• YOUR TASK:
Repeat verbatim, and only, the lines of the data below, beginning at the line that contains "keeps the invariant" and stopping after the line that contains "(statusErr st = 0".

• Data extracted from a collection:

==========

theorem decInv_change {P : Params} {d d' : Dec} (hi : DecInv d) (h : DecChange P d d') : DecInv d' := by
  cases h with
  | same => exact hi
  | start src hf hs => exact decInv_start hs d
  | abort => exact decInv_abort hi
  | header hp => exact decInv_header hi hp
  | trailer hp => exact decInv_trailer hi hp
  | chunk i d' hp hf hp' =>
    rcases fetch_forward d with ⟨i', p, e, hfwd⟩ | ⟨p, e, -⟩ <;> rw [e] at hf <;> cases hf
    exact decInv_chunkEffect (decInv_inpos hi hfwd) hp P i
  | chunkFail c d' hp hf =>
    rcases fetch_forward d with ⟨i', p, e, -⟩ | ⟨p, e, hfwd⟩ <;> rw [e] at hf <;> cases hf
    have hst := status_of_chunks hi hp
    exact decInv_ended hi (by rw [hp]; nofun) hfwd (by rw [hst]; decide)
  | reset pp hist => exact decInv_afterReset pp hist

/-! ## The statements -/

/-- Settles O44: every decoder of the next state is one of this state's, changed in a way that keeps the invariant
(`decInv_change`). -/
theorem stepKeepsDecoderInvariant : Obligations.StepKeepsDecoderInvariant := by
  intro s t hs h d' hd'
  obtain ⟨d, hd, hchange⟩ := (step_changes h).decs d' hd'
  exact decInv_change (hs d hd) hchange

/-- The statuses of every phase, with the codes and the bit that they hold (R43, R213). -/
theorem decStatusesOf_fields (ph : DecPhase) : ∀ st ∈ decStatusesOf ph,
    (statusErr st = 0 ∨ statusErr st = 1 ∨ statusErr st = 3 ∨ statusErr st = 4) ∧ st.getLsbD 7 = false := by
  cases ph <;> decide

/-- Settles O46: the invariant leaves nine values of the status register (`decStatusesOf_fields`). -/
theorem noBadTagNoReservedCode : Obligations.NoBadTagNoReservedCode :=
  fun d hi => decStatusesOf_fields d.phase d.status hi.status_phase

/-- Settles O41: every engine is in IDLE, with the values of a reset. -/
theorem resetMeetsInvariants : Obligations.ResetMeetsInvariants := by
  refine ⟨?encoders, ?decoders, ?encoderCaches, ?decoderCaches⟩
  case encoders =>
    intro e he
    rw [mem_reset_encs he]
    exact ⟨encInv_afterReset _ _ _, encBound_idle rfl⟩
  case decoders =>
    intro d hd
    rw [mem_reset_decs hd]
    exact decInv_afterReset _ _
  case encoderCaches =>
    intro e he hp
    rw [mem_reset_encs he] at hp
    exact absurd rfl hp
  case decoderCaches =>
    intro d hd hp
    rw [mem_reset_decs hd] at hp
    exact absurd rfl hp

end Sys2Proof.DecoderInvariant
end

section
/-! The history caches (10_state.md R55): a job starts with a cleared cache, and a pixel is only ever written at the slot
of its own hash. -/

namespace Sys2Proof.CacheInvariant

open Sys2Proof.Machine Sys2Proof.HeaderTrailer

/-! ## What a change does to a cache -/

/-- A cache is kept, or a pixel is written at the slot of its hash (R140, R178). -/
def CacheStep (P : Params) (h h' : History) : Prop := h' = h ∨ ∃ p, h' = writeSlot h (pHash P p) p

theorem cacheInv_of_cacheStep {P : Params} {h h' : History} (hc : CacheInv P h) (hs : CacheStep P h h') :
    CacheInv P h' := by
  rcases hs with rfl | ⟨p, rfl⟩
  · exact hc
  · exact cacheInv_writeSlot hc p

theorem continueRun_hist (e : Enc) : e.continueRun.hist = e.hist := by
  rw [continueRun_eq]
  split
  · rfl
  · split <;> rfl

theorem newPixel_hist (P : Params) (p : Pixel) (e : Enc) :
    (e.newPixel P p).hist = writeSlot e.hist (pHash P p) p := by
  simp only [Enc.newPixel, emit_eq, flushRun_hist]

theorem pixel_cacheStep (P : Params) (q : Pixel) (e : Enc) : CacheStep P e.hist (Enc.pixel P q e).hist := by
  rw [Enc.pixel, countPixel_hist]
  split
  · exact .inl (continueRun_hist e)
  · exact .inr ⟨_, newPixel_hist P _ e⟩

theorem encFinish_hist (e : Enc) : e.finish.hist = e.hist := by
  simp only [Enc.finish, outBytes_eq, flushRun_hist]

theorem header_hist (d : Dec) : d.header.hist = d.hist := by
  rcases header_cases d with ⟨w, h, ch, cs, p, e, -⟩ | ⟨c, p, -, e, -⟩ <;> simp only [e, fail_hist]

theorem trailer_hist (d : Dec) : d.trailer.hist = d.hist := by
  rcases trailer_cases d with ⟨p, st, -, e, -⟩ | ⟨p, e, -⟩ <;> simp only [e, fail_hist]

==========

• ANSWER TO THIS EXERCISE:
/-- Settles O44: every decoder of the next state is one of this state's, changed in a way that keeps the invariant
(`decInv_change`). -/
theorem stepKeepsDecoderInvariant : Obligations.StepKeepsDecoderInvariant := by
  intro s t hs h d' hd'
  obtain ⟨d, hd, hchange⟩ := (step_changes h).decs d' hd'
  exact decInv_change (hs d hd) hchange

/-- The statuses of every phase, with the codes and the bit that they hold (R43, R213). -/
theorem decStatusesOf_fields (ph : DecPhase) : ∀ st ∈ decStatusesOf ph,
    (statusErr st = 0 ∨ statusErr st = 1 ∨ statusErr st = 3 ∨ statusErr st = 4) ∧ st.getLsbD 7 = false := by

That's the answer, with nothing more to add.